◆ AIM OF THE EXERCISE ◆
From the entries, filter out every line that lacks "reportedSetpoint" and copy the rest.

◆ TASK INPUTS ◆
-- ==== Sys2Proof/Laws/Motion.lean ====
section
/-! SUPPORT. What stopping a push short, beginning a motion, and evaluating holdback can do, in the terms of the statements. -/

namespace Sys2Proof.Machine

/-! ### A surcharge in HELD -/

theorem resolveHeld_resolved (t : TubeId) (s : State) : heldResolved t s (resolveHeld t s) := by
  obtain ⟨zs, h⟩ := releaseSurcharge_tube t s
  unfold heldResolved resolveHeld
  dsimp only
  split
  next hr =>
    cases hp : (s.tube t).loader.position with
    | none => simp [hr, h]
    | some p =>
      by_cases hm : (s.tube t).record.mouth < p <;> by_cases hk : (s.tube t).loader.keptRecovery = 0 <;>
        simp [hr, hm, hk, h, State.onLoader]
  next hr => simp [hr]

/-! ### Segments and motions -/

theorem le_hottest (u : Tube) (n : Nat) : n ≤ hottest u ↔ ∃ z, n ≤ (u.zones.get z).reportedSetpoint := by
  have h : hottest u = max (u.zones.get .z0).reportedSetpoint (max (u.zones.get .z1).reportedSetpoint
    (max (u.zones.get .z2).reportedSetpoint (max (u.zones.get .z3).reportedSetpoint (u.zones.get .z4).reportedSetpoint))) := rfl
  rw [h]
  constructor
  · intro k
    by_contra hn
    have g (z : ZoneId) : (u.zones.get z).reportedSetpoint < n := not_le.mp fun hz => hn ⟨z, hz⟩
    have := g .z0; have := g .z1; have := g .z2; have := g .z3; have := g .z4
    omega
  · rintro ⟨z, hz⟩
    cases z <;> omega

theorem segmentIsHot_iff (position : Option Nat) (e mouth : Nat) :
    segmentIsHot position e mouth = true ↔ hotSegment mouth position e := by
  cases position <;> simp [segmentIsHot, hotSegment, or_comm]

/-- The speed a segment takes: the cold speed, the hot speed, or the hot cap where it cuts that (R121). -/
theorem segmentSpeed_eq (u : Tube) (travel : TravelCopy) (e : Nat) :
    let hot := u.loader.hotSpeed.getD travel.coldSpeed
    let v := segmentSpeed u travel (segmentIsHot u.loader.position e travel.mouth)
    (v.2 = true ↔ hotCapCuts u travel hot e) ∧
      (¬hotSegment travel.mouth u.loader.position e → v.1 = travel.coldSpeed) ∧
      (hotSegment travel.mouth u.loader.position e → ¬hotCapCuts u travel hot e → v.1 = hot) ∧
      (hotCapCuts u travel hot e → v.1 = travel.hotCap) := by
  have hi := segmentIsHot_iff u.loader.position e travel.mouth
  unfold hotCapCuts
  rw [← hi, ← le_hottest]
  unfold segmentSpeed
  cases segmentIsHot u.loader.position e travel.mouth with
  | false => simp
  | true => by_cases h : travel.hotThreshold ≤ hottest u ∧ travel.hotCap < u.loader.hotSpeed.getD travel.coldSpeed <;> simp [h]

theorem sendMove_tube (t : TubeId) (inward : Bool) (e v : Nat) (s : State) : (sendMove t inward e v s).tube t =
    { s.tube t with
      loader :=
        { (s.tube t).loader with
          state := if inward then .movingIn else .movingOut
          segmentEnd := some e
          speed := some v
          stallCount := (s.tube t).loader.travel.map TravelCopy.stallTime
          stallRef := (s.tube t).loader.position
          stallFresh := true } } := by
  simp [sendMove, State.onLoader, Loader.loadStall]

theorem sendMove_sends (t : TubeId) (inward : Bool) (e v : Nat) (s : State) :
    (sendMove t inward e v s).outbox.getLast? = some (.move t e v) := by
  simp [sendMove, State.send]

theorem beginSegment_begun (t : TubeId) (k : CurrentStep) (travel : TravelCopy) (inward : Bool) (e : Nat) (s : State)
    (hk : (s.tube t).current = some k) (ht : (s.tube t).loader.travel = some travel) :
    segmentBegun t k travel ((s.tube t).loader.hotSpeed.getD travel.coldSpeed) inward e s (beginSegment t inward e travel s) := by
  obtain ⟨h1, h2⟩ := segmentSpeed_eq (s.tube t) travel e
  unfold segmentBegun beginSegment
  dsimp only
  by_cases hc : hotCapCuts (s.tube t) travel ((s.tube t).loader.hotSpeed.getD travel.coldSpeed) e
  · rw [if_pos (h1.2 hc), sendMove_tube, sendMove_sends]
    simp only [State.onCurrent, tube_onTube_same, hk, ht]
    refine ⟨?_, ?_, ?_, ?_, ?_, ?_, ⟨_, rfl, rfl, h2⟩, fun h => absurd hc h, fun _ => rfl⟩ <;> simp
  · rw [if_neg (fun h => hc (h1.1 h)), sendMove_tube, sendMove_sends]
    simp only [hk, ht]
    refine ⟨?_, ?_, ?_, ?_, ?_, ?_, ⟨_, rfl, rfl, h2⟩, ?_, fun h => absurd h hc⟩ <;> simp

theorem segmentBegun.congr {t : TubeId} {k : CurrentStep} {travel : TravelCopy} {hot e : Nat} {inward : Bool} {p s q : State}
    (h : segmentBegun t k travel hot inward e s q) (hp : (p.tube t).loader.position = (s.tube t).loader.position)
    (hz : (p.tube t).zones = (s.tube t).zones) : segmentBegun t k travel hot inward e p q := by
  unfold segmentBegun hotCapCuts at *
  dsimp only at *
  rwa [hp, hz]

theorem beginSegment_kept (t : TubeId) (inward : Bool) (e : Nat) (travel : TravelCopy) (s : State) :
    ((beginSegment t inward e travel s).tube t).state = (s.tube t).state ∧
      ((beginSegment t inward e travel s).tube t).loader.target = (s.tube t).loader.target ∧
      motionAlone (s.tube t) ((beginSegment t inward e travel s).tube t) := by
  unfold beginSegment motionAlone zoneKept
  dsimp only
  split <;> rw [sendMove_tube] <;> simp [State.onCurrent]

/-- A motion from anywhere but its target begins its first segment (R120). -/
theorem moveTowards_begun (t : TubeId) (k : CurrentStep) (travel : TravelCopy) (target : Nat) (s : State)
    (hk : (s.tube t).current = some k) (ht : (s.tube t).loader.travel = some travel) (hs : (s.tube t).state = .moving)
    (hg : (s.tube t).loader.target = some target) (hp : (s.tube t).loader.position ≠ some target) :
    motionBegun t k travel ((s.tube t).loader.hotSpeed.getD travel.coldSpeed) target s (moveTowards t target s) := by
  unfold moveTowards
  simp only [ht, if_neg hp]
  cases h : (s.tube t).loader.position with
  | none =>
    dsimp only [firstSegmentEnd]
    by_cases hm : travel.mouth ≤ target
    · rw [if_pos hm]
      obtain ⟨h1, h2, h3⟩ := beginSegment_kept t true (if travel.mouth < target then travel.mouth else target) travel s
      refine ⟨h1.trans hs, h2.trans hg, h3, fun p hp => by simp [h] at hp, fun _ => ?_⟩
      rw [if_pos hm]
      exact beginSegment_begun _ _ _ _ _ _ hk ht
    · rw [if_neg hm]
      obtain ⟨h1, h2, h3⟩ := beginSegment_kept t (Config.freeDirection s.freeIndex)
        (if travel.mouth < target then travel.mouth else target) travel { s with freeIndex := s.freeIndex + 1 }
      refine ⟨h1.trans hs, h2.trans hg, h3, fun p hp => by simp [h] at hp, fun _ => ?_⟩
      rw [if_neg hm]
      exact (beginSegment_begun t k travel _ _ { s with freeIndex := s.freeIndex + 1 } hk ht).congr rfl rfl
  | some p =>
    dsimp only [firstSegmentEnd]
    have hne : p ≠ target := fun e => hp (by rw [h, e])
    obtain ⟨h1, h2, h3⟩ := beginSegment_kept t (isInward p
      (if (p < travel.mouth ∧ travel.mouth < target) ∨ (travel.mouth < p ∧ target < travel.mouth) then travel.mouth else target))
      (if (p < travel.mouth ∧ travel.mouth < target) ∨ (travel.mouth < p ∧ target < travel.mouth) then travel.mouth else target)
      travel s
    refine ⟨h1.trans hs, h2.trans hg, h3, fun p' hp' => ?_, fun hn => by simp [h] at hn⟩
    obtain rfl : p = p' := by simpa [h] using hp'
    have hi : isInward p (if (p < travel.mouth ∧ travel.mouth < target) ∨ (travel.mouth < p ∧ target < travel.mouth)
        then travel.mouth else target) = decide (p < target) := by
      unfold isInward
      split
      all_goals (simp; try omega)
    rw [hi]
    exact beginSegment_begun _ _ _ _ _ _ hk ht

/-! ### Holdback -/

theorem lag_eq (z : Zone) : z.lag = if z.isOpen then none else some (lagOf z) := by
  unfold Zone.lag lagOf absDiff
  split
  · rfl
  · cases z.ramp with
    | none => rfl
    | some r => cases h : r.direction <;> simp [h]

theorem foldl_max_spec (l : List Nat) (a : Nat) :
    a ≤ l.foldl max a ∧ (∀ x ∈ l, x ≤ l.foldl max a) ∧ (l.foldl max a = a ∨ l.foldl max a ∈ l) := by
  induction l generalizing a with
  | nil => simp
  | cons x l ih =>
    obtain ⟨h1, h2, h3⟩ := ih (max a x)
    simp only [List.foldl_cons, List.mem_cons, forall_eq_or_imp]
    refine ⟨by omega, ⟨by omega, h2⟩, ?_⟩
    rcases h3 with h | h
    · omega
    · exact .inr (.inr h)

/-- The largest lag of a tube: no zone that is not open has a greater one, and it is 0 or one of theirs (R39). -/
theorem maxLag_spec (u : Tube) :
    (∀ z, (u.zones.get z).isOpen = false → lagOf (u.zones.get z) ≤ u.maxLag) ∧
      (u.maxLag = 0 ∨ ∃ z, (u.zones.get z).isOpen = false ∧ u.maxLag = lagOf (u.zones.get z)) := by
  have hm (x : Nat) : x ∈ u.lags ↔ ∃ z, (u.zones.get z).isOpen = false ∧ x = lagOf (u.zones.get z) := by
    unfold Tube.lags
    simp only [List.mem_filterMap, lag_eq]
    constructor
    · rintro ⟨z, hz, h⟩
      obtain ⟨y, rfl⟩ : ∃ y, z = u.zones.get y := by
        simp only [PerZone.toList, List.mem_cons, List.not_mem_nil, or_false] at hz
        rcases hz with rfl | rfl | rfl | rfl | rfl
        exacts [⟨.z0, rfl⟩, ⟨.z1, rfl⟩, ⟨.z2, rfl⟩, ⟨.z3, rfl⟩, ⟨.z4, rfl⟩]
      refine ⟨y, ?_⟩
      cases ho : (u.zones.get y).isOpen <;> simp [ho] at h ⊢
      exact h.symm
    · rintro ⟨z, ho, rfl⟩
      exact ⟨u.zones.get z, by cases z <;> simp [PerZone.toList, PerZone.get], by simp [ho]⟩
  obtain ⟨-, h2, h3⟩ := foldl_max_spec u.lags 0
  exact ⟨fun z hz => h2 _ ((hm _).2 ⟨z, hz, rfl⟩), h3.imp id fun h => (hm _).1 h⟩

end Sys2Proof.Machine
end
* * *
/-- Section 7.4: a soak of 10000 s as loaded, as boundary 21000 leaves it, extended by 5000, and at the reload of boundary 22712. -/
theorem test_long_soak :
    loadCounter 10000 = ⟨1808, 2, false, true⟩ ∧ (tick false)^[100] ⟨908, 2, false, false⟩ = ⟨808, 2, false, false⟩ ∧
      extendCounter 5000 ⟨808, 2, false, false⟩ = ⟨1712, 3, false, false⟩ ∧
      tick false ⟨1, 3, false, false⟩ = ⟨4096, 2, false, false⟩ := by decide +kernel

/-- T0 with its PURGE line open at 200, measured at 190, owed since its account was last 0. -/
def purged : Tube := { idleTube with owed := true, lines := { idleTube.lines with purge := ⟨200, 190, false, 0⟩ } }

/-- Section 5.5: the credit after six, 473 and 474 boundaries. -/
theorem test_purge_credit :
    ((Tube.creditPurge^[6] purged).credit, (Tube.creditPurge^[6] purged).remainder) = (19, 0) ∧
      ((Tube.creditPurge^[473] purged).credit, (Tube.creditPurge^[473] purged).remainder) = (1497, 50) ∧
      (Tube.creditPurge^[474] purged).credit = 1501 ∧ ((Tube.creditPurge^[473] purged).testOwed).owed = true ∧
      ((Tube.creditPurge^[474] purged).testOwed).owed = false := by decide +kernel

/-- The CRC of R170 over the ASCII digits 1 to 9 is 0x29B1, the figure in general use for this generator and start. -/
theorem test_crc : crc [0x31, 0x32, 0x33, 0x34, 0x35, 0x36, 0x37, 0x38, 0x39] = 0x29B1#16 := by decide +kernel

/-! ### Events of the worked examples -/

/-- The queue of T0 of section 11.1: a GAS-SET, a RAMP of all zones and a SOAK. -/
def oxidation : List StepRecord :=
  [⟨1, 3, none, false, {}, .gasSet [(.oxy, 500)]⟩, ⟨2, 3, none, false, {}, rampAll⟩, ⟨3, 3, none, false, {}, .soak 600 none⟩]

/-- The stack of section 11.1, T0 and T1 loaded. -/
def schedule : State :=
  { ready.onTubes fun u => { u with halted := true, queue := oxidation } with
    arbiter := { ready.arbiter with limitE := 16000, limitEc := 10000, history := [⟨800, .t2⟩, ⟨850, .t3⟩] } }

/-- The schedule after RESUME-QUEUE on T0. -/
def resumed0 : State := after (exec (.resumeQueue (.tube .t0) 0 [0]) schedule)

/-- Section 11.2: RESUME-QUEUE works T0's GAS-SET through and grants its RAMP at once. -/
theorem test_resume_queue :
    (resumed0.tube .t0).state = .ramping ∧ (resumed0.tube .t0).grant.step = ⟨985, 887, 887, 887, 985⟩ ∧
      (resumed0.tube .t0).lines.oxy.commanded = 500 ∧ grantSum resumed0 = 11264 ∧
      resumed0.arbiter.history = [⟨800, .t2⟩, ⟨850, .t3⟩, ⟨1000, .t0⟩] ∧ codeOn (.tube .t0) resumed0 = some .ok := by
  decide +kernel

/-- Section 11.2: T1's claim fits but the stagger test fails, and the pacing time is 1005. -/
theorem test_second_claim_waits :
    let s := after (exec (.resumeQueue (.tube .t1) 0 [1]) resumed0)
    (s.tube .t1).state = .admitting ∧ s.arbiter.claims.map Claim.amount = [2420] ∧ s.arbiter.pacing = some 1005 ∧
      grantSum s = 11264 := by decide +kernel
* * *
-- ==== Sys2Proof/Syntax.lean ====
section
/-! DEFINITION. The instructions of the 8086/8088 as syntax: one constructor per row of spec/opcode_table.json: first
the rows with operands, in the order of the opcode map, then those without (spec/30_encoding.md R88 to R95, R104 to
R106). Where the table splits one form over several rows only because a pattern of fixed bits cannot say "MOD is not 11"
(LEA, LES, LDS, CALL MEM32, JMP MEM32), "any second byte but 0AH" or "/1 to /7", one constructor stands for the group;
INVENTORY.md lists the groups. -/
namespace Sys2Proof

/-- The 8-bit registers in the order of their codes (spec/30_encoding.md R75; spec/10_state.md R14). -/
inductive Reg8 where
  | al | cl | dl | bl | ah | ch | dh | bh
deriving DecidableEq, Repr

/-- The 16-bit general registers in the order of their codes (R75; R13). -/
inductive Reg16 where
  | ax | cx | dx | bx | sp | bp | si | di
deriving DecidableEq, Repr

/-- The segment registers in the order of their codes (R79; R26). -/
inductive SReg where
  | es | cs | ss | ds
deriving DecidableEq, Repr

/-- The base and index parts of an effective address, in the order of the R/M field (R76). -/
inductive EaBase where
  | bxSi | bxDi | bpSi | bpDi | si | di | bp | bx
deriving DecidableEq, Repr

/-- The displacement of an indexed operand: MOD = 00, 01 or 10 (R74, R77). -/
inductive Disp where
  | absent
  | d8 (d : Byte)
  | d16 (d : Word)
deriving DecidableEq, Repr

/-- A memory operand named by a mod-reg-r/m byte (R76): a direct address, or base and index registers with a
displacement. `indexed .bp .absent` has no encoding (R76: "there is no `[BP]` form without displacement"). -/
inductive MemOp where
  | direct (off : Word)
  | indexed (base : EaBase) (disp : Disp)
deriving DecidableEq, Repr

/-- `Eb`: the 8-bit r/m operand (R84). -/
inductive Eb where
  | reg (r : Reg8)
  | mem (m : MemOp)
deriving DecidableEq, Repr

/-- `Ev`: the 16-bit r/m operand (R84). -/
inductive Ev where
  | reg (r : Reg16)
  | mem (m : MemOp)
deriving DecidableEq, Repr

◆ RESULT FOR THIS EXERCISE ◆
theorem le_hottest (u : Tube) (n : Nat) : n ≤ hottest u ↔ ∃ z, n ≤ (u.zones.get z).reportedSetpoint := by
  have h : hottest u = max (u.zones.get .z0).reportedSetpoint (max (u.zones.get .z1).reportedSetpoint
    (max (u.zones.get .z2).reportedSetpoint (max (u.zones.get .z3).reportedSetpoint (u.zones.get .z4).reportedSetpoint))) := rfl
    have g (z : ZoneId) : (u.zones.get z).reportedSetpoint < n := not_le.mp fun hz => hn ⟨z, hz⟩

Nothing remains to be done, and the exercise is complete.